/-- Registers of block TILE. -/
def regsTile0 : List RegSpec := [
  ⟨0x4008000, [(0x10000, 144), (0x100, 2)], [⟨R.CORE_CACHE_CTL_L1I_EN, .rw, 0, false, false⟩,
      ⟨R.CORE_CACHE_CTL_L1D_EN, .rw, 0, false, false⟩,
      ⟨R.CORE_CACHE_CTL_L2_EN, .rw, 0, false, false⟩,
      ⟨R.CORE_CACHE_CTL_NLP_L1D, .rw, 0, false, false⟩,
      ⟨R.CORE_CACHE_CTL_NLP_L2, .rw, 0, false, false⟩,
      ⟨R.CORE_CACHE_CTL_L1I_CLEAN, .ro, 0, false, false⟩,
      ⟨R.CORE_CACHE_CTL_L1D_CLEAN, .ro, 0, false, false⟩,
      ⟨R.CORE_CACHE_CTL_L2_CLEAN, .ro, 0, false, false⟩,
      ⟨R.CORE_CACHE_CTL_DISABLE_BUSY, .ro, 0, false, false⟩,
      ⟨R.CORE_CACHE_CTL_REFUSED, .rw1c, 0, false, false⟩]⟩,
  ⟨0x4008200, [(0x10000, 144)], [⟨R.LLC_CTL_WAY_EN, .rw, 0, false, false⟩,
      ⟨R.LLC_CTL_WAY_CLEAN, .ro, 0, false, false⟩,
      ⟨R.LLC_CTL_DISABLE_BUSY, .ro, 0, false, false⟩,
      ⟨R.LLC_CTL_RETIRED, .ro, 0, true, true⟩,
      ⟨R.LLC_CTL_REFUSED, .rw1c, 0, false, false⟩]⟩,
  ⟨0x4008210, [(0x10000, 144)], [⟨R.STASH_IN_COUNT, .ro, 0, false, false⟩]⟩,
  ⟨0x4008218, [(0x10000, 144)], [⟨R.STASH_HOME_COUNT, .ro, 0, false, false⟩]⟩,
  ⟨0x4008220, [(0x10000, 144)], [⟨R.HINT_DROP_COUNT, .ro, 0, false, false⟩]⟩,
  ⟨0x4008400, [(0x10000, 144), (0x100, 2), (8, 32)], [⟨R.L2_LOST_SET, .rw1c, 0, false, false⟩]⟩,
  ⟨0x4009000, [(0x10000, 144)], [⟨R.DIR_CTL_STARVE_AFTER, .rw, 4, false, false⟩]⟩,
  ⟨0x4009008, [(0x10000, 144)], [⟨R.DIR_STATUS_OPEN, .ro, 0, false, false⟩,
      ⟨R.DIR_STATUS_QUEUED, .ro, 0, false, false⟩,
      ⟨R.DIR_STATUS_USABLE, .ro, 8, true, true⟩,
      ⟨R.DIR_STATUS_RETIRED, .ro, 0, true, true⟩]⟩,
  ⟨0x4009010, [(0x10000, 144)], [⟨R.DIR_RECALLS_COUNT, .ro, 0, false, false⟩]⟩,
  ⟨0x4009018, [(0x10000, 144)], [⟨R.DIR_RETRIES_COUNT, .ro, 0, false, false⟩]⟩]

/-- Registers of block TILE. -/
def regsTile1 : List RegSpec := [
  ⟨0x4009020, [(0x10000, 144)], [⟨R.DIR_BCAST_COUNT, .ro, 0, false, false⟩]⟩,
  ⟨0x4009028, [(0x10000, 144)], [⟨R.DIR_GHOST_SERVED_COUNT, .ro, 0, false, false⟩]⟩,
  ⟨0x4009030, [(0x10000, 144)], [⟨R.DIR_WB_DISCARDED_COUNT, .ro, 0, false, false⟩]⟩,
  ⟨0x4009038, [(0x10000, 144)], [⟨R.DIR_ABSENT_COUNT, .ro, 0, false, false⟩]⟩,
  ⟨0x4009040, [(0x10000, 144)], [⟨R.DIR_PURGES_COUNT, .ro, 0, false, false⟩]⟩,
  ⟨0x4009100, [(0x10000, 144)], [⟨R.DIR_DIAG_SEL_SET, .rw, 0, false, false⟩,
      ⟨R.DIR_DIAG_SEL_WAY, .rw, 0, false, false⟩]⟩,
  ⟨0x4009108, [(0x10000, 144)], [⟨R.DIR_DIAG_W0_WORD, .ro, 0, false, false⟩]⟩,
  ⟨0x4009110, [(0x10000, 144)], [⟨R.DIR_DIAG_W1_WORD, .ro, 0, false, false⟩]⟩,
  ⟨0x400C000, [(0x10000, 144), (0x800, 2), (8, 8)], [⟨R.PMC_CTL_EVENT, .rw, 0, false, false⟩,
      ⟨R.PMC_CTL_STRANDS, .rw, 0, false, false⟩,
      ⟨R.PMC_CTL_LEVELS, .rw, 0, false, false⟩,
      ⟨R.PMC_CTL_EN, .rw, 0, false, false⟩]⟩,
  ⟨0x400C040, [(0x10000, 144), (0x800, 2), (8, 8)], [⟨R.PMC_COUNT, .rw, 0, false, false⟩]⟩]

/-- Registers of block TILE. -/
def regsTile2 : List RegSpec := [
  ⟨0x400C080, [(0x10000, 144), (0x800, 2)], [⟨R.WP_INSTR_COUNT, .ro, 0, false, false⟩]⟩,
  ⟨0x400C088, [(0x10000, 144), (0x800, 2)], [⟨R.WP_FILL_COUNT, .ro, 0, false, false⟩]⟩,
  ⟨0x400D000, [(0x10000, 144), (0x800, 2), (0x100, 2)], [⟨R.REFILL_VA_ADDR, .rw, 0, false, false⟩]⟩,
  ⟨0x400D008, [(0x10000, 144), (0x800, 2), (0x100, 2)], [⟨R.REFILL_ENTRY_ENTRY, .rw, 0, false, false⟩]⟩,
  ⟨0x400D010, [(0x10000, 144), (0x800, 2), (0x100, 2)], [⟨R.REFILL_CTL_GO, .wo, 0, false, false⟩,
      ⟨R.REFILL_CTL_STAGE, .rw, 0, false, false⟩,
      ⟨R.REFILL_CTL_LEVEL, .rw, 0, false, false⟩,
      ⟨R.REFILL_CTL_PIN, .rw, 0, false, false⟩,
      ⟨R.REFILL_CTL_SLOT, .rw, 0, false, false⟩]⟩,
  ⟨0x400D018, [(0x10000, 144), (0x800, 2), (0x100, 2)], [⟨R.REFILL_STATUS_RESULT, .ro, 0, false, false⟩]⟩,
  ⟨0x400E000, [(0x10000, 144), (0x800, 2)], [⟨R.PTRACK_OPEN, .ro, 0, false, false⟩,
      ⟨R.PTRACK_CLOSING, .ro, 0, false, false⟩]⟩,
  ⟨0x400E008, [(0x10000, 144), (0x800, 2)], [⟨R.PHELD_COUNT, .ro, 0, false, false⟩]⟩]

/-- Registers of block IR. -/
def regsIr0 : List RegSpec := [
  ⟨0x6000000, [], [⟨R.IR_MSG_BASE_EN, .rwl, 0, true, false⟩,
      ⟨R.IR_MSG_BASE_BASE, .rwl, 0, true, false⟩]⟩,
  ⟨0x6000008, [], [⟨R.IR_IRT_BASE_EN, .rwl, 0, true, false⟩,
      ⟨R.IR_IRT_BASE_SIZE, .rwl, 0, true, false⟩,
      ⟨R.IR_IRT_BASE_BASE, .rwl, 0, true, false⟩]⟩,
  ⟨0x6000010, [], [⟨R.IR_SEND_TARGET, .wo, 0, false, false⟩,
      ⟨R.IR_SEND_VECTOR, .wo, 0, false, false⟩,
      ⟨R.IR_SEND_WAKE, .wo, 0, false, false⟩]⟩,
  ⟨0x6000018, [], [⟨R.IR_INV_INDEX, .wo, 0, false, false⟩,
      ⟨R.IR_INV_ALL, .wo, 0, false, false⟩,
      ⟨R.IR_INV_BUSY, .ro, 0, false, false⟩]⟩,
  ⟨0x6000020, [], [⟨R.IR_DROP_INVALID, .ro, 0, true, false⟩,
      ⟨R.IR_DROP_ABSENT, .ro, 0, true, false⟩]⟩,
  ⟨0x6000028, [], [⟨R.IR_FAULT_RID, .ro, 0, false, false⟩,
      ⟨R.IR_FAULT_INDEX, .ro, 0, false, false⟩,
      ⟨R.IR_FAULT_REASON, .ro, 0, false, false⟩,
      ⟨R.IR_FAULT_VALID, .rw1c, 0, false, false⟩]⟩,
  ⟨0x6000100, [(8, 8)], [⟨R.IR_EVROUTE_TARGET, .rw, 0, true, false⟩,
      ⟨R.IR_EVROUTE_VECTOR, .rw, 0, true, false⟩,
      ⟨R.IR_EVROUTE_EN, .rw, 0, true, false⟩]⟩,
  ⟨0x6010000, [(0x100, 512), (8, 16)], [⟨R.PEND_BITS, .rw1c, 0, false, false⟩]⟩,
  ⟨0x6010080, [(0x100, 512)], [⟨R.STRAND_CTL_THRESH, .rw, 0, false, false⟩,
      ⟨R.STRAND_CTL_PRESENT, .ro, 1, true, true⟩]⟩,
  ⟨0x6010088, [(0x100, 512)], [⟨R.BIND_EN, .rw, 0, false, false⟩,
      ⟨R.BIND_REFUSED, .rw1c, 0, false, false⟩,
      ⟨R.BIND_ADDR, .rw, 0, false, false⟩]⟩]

..............................

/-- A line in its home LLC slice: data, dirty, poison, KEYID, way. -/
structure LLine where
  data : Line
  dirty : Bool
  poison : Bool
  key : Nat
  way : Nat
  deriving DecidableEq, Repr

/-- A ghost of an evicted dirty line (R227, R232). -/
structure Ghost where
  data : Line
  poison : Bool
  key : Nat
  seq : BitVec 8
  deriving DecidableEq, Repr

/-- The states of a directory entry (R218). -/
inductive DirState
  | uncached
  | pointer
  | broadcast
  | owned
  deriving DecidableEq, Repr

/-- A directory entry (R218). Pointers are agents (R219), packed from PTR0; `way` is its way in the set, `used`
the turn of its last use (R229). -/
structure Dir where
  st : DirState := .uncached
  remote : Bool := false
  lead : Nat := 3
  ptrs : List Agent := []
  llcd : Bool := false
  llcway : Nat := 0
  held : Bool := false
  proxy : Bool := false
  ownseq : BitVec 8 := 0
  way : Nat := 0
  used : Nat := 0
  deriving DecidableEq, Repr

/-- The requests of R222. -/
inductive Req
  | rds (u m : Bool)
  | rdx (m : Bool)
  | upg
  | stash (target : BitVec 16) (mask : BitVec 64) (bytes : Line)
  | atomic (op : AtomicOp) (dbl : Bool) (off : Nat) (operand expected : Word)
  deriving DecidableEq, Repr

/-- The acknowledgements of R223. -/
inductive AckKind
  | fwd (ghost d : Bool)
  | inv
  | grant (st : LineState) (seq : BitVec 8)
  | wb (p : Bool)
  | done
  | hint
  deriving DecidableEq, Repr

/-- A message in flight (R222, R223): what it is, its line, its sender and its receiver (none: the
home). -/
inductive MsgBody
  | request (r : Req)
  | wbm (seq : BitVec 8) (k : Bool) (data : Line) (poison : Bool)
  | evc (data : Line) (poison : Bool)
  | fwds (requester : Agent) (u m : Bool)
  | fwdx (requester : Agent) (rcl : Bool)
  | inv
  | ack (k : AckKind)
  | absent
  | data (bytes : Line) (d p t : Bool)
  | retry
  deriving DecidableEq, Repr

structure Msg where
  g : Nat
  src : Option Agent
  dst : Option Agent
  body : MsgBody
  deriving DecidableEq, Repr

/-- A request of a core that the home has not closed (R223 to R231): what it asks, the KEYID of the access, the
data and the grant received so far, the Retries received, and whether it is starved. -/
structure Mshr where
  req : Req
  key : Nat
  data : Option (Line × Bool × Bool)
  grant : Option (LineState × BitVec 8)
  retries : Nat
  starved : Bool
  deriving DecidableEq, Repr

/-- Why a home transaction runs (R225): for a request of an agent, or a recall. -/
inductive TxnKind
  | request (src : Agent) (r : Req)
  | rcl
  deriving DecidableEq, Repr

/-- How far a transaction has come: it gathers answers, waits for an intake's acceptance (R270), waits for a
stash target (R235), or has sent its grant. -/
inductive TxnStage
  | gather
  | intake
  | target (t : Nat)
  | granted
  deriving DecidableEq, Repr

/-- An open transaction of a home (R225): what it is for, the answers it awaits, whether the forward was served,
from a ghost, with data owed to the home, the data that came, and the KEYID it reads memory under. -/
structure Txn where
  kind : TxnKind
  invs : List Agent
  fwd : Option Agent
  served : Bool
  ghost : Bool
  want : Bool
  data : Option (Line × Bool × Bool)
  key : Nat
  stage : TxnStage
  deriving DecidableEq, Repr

..............................

# Your task
Your answer should consist of copies of the lines above that include the string "whether".

# Result for this exercise
data and the grant received so far, the Retries received, and whether it is starved. -/
/-- An open transaction of a home (R225): what it is for, the answers it awaits, whether the forward was served,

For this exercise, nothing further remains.